> **TASK**
Below are the records; give again exactly the line with "(∀ rtc, Keeps (.wakeComplete", the line with "reachBoundary ++ reachReset)) ∧", and each line that lies between them, and nothing besides.

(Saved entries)
/-- What the commands of start, withdrawal, clocks, Lull and pattern updates leave unchanged. A command of start, withdrawal, clocks, Lull
and pattern updates changes no waiting command, no part of the state and no register cell outside those named for it: the registers of
an array that its operand does not name, every other register, live or not, and every other unit of the block stay as they were. Where a
command runs a safe boundary, BS and LV fields may change. Rests on R46, R49, R474, R479, R498, R500, R507, R508, R510. -/
def Obligations.FrameOfStartAndUpdate : Prop :=
  (Keeps .powerOn [.hbi, .que, .bar, .sys, .pat, .gd, .sht, .prt, .pair, .trg, .mrk, .th, .clk, .met, .bil, .key, .saf, .vlk, .shadow,
    .tbuf] [.cell F.CLK_AON_CFG_CHARGE, .cell F.CLK_AON_RTC_HI, .cell F.CLK_AON_RTC_LO, .cell F.CLK_AON_STATUS_SOURCE,
    .block trgBase] reachReset) ∧
  (∀ straps bist selOk rtc memA memB dbgLow, Keeps (.startBegin straps bist selOk rtc memA memB dbgLow) [.que, .bar, .sys, .pat, .gd,
    .sht, .pair, .trg, .mrk, .clk, .met, .bil, .key, .saf, .drawn, .shadow, .tbuf] [.all]) ∧
  (Keeps .brownOutReset [.hbi, .que, .bar, .sys, .pat, .gd, .sht, .prt, .pair, .trg, .mrk, .th, .clk, .met, .bil, .key, .saf, .vlk,
    .shadow, .tbuf] [] reachReset) ∧
  (Keeps .earlyWarning [.que, .bar, .sys, .gd, .pair, .trg, .mrk, .clk, .met, .bil] [.cell F.BIL_EVENT_INTERVAL_CLOSE,
    .cell F.BIL_EVENT_JRNL_LOW, .cell F.BIL_EVENT_SUPPRESSED, .cell F.BIL_EVENT_TARIFF_SWITCH, .cell F.CLK_STATUS_EW,
    .cell F.MET_EVENT_CHECK_FAIL, .cell F.MET_EVENT_DUAL_DIFF] reachWithdraw) ∧
  (Keeps .earlyWarningClear [.hbi, .que, .bar, .sys, .pat, .gd, .sht, .prt, .pair, .trg, .mrk, .th, .clk, .met, .key, .saf, .vlk,
    .shadow, .tbuf] [.cell F.CLK_STATUS_EW] reachReset) ∧
  (Keeps .resetPin [.hbi, .que, .bar, .sys, .pat, .gd, .sht, .prt, .pair, .trg, .mrk, .th, .clk, .met, .key, .saf, .vlk, .shadow,
    .tbuf] [] reachReset) ∧
  (∀ side key, Keeps (.sysReset side key) [.hbi, .que, .bar, .sys, .pat, .gd, .sht, .prt, .pair, .trg, .mrk, .th, .clk, .met, .key,
    .saf, .vlk, .shadow, .tbuf] [] (reachKeyed ++ reachReset)) ∧
  (∀ side key, Keeps (.sysResetForce side key) [.hbi, .que, .bar, .sys, .pat, .gd, .sht, .prt, .pair, .trg, .mrk, .th, .clk, .met, .key,
    .saf, .vlk, .shadow, .tbuf] [] (reachKeyed ++ reachReset)) ∧
  (∀ time, Keeps (.comparatorSelfTest time) [.que, .bar, .sys, .gd, .sht, .prt, .pair, .trg, .mrk, .met, .bil,
    .vlk] [.cell F.PAIR_LAST_TIME_HI, .cell F.PAIR_LAST_TIME_LO, .cell F.PAIR_SWITCHOVERS, .cell F.VLK_STATUS_STATE,
    .family (F.PRT_GRP_TRIP_TIME_HI 0), .family (F.PRT_GRP_TRIP_TIME_LO 0), .family (F.SHT_LOOP_MODE_NOW 0),
    .family (F.PRT_GRP_TEST_DESAT 0), .family (F.PRT_GRP_TEST_HS 0), .family (F.PRT_GRP_TEST_ADC 0), .family (F.PRT_GRP_TEST_GATE 0),
    .family (F.PRT_GRP_TEST_SOFT 0), .family (F.PRT_GRP_TEST_BIAS 0)] (reachClaim ++ reachTest ++ reachEvent)) ∧
  (∀ time, Keeps (.formingTimeout time) [.que, .bar, .sys, .gd, .sht, .prt, .pair, .trg, .mrk, .met, .bil,
    .vlk] [.cell F.PAIR_LAST_TIME_HI, .cell F.PAIR_LAST_TIME_LO, .cell F.PAIR_SWITCHOVERS, .cell F.VLK_STATUS_STATE,
    .family (F.GDI_HB_STATUS_HELD_OFF 0), .family (F.PRT_GRP_TRIP_TIME_HI 0), .family (F.PRT_GRP_TRIP_TIME_LO 0),
    .family (F.SHT_LOOP_MODE_NEXT 0), .family (F.SHT_LOOP_MODE_NOW 0), .family (F.SHT_LOOP_MODE_STOPPING 0)] (reachClaim ++
    reachEvent)) ∧
  (Keeps .roleStart [.bar, .sys, .trg, .mrk, .th] [.cell F.CLK_AON_STATUS_POR, .cell F.SYS_START_PHASE, .cell F.VLK_STATUS_STATE]) ∧
  (Keeps .prechargeComplete [.bar, .sys, .sht] [.family (F.SHT_LOOP_MODE_NEXT 0), .family (F.SHT_LOOP_MODE_STOPPING 0)]) ∧
  (Keeps .prechargeTimeout [.bar, .sys] [.cell F.SYS_START_ROLE_FAIL, .cell F.SYS_START_ROLE_TRIES]) ∧
  (Keeps .prechargeRetry [.bar, .sys] []) ∧
  (∀ side key, Keeps (.patOpen side key) [.hbi, .pat] [.cell F.PAT_OWNER_ID, .cell F.PAT_SITE_ID_HI, .cell F.PAT_SITE_ID_LO,
    .cell F.PAT_SVN_MIN, .cell F.PAT_UPD_STATUS_OWNER, .cell F.PAT_UPD_STATUS_OWNER_CLIENT, .cell F.PAT_UPD_STATUS_RESULT,
    .cell F.PAT_UPD_STATUS_STATE] reachKeyed) ∧
  (∀ side key, Keeps (.patVerify side key) [.hbi, .pat] [.cell F.PAT_OWNER_ID, .cell F.PAT_SITE_ID_HI, .cell F.PAT_SITE_ID_LO,
    .cell F.PAT_SVN_MIN, .cell F.PAT_UPD_STATUS_OWNER, .cell F.PAT_UPD_STATUS_OWNER_CLIENT, .cell F.PAT_UPD_STATUS_RESULT,
    .cell F.PAT_UPD_STATUS_STATE] reachKeyed) ∧
  (∀ memOk, Keeps (.patVerifyDone memOk) [.pat] [.cell F.PAT_OWNER_ID, .cell F.PAT_SITE_ID_HI, .cell F.PAT_SITE_ID_LO,
    .cell F.PAT_SVN_MIN, .cell F.PAT_UPD_STATUS_OWNER, .cell F.PAT_UPD_STATUS_OWNER_CLIENT, .cell F.PAT_UPD_STATUS_RESULT,
    .cell F.PAT_UPD_STATUS_STATE]) ∧
  (∀ side key, Keeps (.patArm side key) [.hbi, .que, .bar, .sys, .pat, .gd, .sht, .prt, .pair, .trg, .mrk, .th, .clk, .met, .key, .saf,
    .vlk, .shadow, .tbuf] [.cell F.PAT_OWNER_ID, .cell F.PAT_SITE_ID_HI, .cell F.PAT_SITE_ID_LO, .cell F.PAT_SVN_MIN,
    .cell F.PAT_UPD_STATUS_OWNER, .cell F.PAT_UPD_STATUS_OWNER_CLIENT, .cell F.PAT_UPD_STATUS_RESULT,
    .cell F.PAT_UPD_STATUS_STATE] (reachKeyed ++ reachReset)) ∧
  (∀ side key, Keeps (.patArmSingle side key) [.hbi, .que, .bar, .sys, .pat, .gd, .sht, .prt, .pair, .trg, .mrk, .th, .clk, .met, .key,
    .saf, .vlk, .shadow, .tbuf] [.cell F.PAT_OWNER_ID, .cell F.PAT_SITE_ID_HI, .cell F.PAT_SITE_ID_LO, .cell F.PAT_SVN_MIN,
    .cell F.PAT_UPD_STATUS_OWNER, .cell F.PAT_UPD_STATUS_OWNER_CLIENT, .cell F.PAT_UPD_STATUS_RESULT,
    .cell F.PAT_UPD_STATUS_STATE] (reachKeyed ++ reachReset)) ∧
  (∀ side key, Keeps (.patCommit side key) [.hbi, .que, .sys, .pat, .met, .bil, .key, .drawn] [.cell F.PAT_STATUS_FALLBACK,
    .cell F.PAT_STATUS_TRIAL, .cell F.PAT_SVN_MIN, .cell F.PAT_UPD_STATUS_OWNER, .cell F.PAT_UPD_STATUS_OWNER_CLIENT,
    .cell F.PAT_UPD_STATUS_RESULT, .cell F.PAT_UPD_STATUS_STATE] (reachLife ++ reachKeyed)) ∧
  (∀ side key, Keeps (.patAbort side key) [.hbi, .que, .bar, .sys, .pat, .gd, .sht, .prt, .pair, .trg, .mrk, .th, .clk, .met, .key,
    .saf, .vlk, .shadow, .tbuf] [.cell F.PAT_OWNER_ID, .cell F.PAT_SITE_ID_HI, .cell F.PAT_SITE_ID_LO, .cell F.PAT_SVN_MIN,
    .cell F.PAT_UPD_STATUS_OWNER, .cell F.PAT_UPD_STATUS_OWNER_CLIENT, .cell F.PAT_UPD_STATUS_RESULT,
    .cell F.PAT_UPD_STATUS_STATE] (reachWithdraw ++ reachKeyed ++ reachReset)) ∧
  (∀ side key, Keeps (.patSeal side key) [.hbi, .que] [.cell (F.QUE_Q_DEPTH_LEVEL 1), .cell (F.QUE_Q_HWM 1), .cell F.QUE_STATUS_FULL,
    .cell F.QUE_STATUS_NONEMPTY] reachKeyed) ∧
  (Keeps .updateOwnerTimeout [.pat] [.cell F.PAT_OWNER_ID, .cell F.PAT_SITE_ID_HI, .cell F.PAT_SITE_ID_LO, .cell F.PAT_SVN_MIN,
    .cell F.PAT_UPD_STATUS_OWNER, .cell F.PAT_UPD_STATUS_OWNER_CLIENT, .cell F.PAT_UPD_STATUS_RESULT, .cell F.PAT_UPD_STATUS_STATE]) ∧
  (Keeps .trialExpiry [.hbi, .que, .bar, .sys, .pat, .gd, .sht, .prt, .pair, .trg, .mrk, .th, .clk, .met, .key, .saf, .vlk, .shadow,
    .tbuf] [] (reachWithdraw ++ reachReset)) ∧
  (Keeps .trialDeferredRevert [.hbi, .que, .bar, .sys, .pat, .gd, .sht, .prt, .pair, .trg, .mrk, .th, .clk, .met, .key, .saf, .vlk,
    .shadow, .tbuf] [] (reachWithdraw ++ reachReset)) ∧
  (∀ finding, Keeps (.scrubWord finding) [.hbi, .que, .bar, .sys, .pat, .gd, .sht, .prt, .pair, .trg, .mrk, .th, .clk, .met, .key, .saf,
    .vlk, .shadow, .tbuf] [.cell F.CLK_LULL_STATUS_STATE, .cell F.CLK_LULL_STATUS_WAKE_CAUSE, .cell F.CLK_WAKE_TIME_HI,
    .cell F.CLK_WAKE_TIME_LO, .cell F.PAT_SCRUB_FIXED, .cell F.PAT_SCRUB_PASSES] (reachWithdraw ++ reachReset)) ∧
  (∀ report taken, Keeps (.floaterTakeover report taken) [.que, .sys, .pat, .gd, .sht, .pair, .mrk, .th, .met, .bil, .saf, .vlk,
    .shadow, .tbuf] [.all]) ∧
  (∀ side key, Keeps (.pairRelease side key) [.hbi, .sys, .pat, .gd, .sht, .pair, .mrk, .th, .met, .saf, .vlk, .shadow, .tbuf] [.all]) ∧
  (Keeps .floaterDeferredRelease [.sys, .pat, .gd, .sht, .pair, .mrk, .th, .met, .saf, .vlk, .shadow, .tbuf] [.all]) ∧
  (Keeps .lockstepMismatch [.hbi, .que, .bar, .sys, .pat, .gd, .sht, .prt, .pair, .trg, .mrk, .th, .clk, .met, .key, .saf, .vlk,
    .shadow, .tbuf] [] (reachWithdraw ++ reachReset)) ∧
  (∀ ppm, Keeps (.clockMonitor ppm) [.hbi, .que, .bar, .sys, .pat, .gd, .sht, .prt, .pair, .trg, .mrk, .th, .clk, .met, .key, .saf,
    .vlk, .shadow, .tbuf] [] (reachWithdraw ++ reachReset)) ∧
  (∀ pll, Keeps (.pllLockLoss pll) [.hbi, .que, .bar, .sys, .pat, .gd, .sht, .prt, .pair, .trg, .mrk, .th, .clk, .met, .key, .saf, .vlk,
    .shadow, .tbuf] [.cell F.CLK_STATUS_LOCK] (reachWithdraw ++ reachReset)) ∧
  (Keeps .rtc32Loss [.clk] [.cell F.CLK_AON_STATUS_RTC_FAIL, .cell F.CLK_STATUS_RTC_FAIL]) ∧
  (∀ mv tAon rtc, Keeps (.vbatMeasure mv tAon rtc) [.bar] [.cell F.CLK_AON_RTC_HI, .cell F.CLK_AON_RTC_LO,
    .cell F.CLK_AON_STATUS_CHARGING, .cell F.CLK_AON_STATUS_VBAT_LOW, .cell F.CLK_AON_VBAT, .cell F.CLK_LULL_SECONDS,
    .cell F.CLK_STATUS_VBAT_LOW, .cell F.CLK_TEMP_T_AON]) ∧
  (∀ vin, Keeps (.aonSupplySwitch vin) [.sys, .clk, .met] [.cell F.CLK_AON_STATUS_CHARGING, .cell F.CLK_AON_STATUS_SOURCE,
    .family (F.MET_PO_STATUS_OUT 0)]) ∧
  (Keeps .aonReset [.que, .bar, .clk, .met, .bil] [.cell F.CLK_AON_CFG_CHARGE, .cell F.CLK_AON_EVENTS, .cell F.CLK_AON_RTC_HI,
    .cell F.CLK_AON_RTC_LO, .cell F.CLK_AON_STATUS_POR, .cell F.CLK_AON_STATUS_RTC_FAIL, .cell F.QUE_FR_HEAD,
    .cell F.QUE_FR_OVERFLOW]) ∧
  (∀ target src, Keeps (.lullMessageReceive target src) [.mrk, .clk] []) ∧
  (∀ rtc, Keeps (.lullEntry rtc) [.que, .gd, .pair, .trg, .mrk, .clk, .met, .bil, .key] [.cell F.BIL_EVENT_INTERVAL_CLOSE,
    .cell F.BIL_EVENT_SUPPRESSED, .cell F.BIL_EVENT_TARIFF_SWITCH, .cell F.CLK_AON_RTC_HI, .cell F.CLK_AON_RTC_LO,
    .cell F.CLK_LULL_ENTRIES, .cell F.CLK_LULL_STATUS_REFUSE, .cell F.CLK_LULL_STATUS_STATE, .cell F.CLK_LULL_STATUS_WAKE_CAUSE,
    .cell F.CLK_STATUS_LOCK, .cell F.CLK_WAKE_TIME_HI, .cell F.CLK_WAKE_TIME_LO, .cell F.MET_EVENT_CHECK_FAIL,
    .cell F.MET_EVENT_DUAL_DIFF, .cell F.TRG_STATUS_KEYED, .family (F.QUE_Q_DEPTH_LEVEL 0), .family (F.QUE_Q_HWM 0),
    .family (F.QUE_Q_LOST 0), .family (F.TRG_MEMBERS 0)] (reachClaim ++ reachJournal)) ∧
  (∀ side key, Keeps (.hostWake side key) [.hbi, .clk] [.cell F.CLK_LULL_STATUS_STATE, .cell F.CLK_LULL_STATUS_WAKE_CAUSE,
    .cell F.CLK_WAKE_TIME_HI, .cell F.CLK_WAKE_TIME_LO] reachKeyed) ∧
  (Keeps .plugWake [.clk] [.cell F.CLK_LULL_STATUS_STATE, .cell F.CLK_LULL_STATUS_WAKE_CAUSE, .cell F.CLK_WAKE_TIME_HI,
    .cell F.CLK_WAKE_TIME_LO]) ∧
  (∀ rtc, Keeps (.wakeComplete rtc) [.hbi, .que, .bar, .sys, .pat, .gd, .sht, .prt, .pair, .trg, .mrk, .th, .clk, .met, .bil, .key,
    .saf, .vlk, .shadow, .tbuf] [.cell F.BIL_EVENT_JRNL_LOW, .cell F.BIL_EVENT_OUTAGE_BOUNDARY, .cell F.BIL_EVENT_SUPPRESSED,
    .cell F.CLK_AON_EVENTS, .cell F.CLK_AON_RTC_HI, .cell F.CLK_AON_RTC_LO, .cell F.CLK_LULL_STATUS_STATE, .cell F.CLK_STATUS_LOCK,
    .cell F.MET_EVENT_UNSAVED, .family (F.SAF_CONN_STATUS_STATE 0)] (reachWithdraw ++ reachBoundary ++ reachReset)) ∧
  (∀ finding, Keeps (.retentionScrub finding) [.hbi, .que, .bar, .sys, .pat, .gd, .sht, .prt, .pair, .trg, .mrk, .th, .clk, .met, .key,
    .saf, .vlk, .shadow, .tbuf] [.cell F.CLK_LULL_STATUS_STATE, .cell F.CLK_LULL_STATUS_WAKE_CAUSE, .cell F.CLK_TEMP_REFRESH,
    .cell F.CLK_WAKE_TIME_HI, .cell F.CLK_WAKE_TIME_LO] (reachWithdraw ++ reachReset)) ∧
  (Keeps .barographSave [.bar] [.cell F.BAR_SAVE_SEQ, .cell F.BAR_STATUS_PROFILE]) ∧
  (Keeps .barographDaily [.que, .bar] [] reachBlocks) ∧
  (∀ side key, Keeps (.barSnapshot side key) [.hbi, .que, .bar] [] (reachBlocks ++ reachKeyed)) ∧
  (∀ side key, Keeps (.barUnbench side key) [.hbi, .que, .bar, .pat, .gd, .sht, .pair, .trg, .th, .bil, .saf, .shadow, .tbuf] [.all]) ∧
  (Keeps .meterSuspectExpiry [] [.cell F.BAR_STATUS_METER_SUSPECT]) ∧
  (Keeps .comparatorTestTimeout [.prt] [.family (F.PRT_GRP_TEST_DESAT 0), .family (F.PRT_GRP_TEST_HS 0), .family (F.PRT_GRP_TEST_ADC 0),
    .family (F.PRT_GRP_TEST_GATE 0), .family (F.PRT_GRP_TEST_SOFT 0), .family (F.PRT_GRP_TEST_BIAS 0)]) ∧
  (Keeps .prechargeCoilRelease [.bar, .sys] []) ∧
  (Keeps .stackAvailable [.sys] []) ∧
  (∀ k, Keeps (.safetyWake k) [.clk] [.cell F.CLK_LULL_STATUS_STATE, .cell F.CLK_LULL_STATUS_WAKE_CAUSE, .cell F.CLK_WAKE_TIME_HI,
    .cell F.CLK_WAKE_TIME_LO]) ∧
  (Keeps .uncorrectableError [.hbi, .que, .bar, .sys, .pat, .gd, .sht, .prt, .pair, .trg, .mrk, .th, .clk, .met, .key, .saf, .vlk,
    .shadow, .tbuf] [.cell F.CLK_LULL_STATUS_STATE, .cell F.CLK_LULL_STATUS_WAKE_CAUSE, .cell F.CLK_WAKE_TIME_HI,
    .cell F.CLK_WAKE_TIME_LO] (reachWithdraw ++ reachReset))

> **EXERCISE SOLUTION**
  (∀ rtc, Keeps (.wakeComplete rtc) [.hbi, .que, .bar, .sys, .pat, .gd, .sht, .prt, .pair, .trg, .mrk, .th, .clk, .met, .bil, .key,
    .saf, .vlk, .shadow, .tbuf] [.cell F.BIL_EVENT_JRNL_LOW, .cell F.BIL_EVENT_OUTAGE_BOUNDARY, .cell F.BIL_EVENT_SUPPRESSED,
    .cell F.CLK_AON_EVENTS, .cell F.CLK_AON_RTC_HI, .cell F.CLK_AON_RTC_LO, .cell F.CLK_LULL_STATUS_STATE, .cell F.CLK_STATUS_LOCK,
    .cell F.MET_EVENT_UNSAVED, .family (F.SAF_CONN_STATUS_STATE 0)] (reachWithdraw ++ reachBoundary ++ reachReset)) ∧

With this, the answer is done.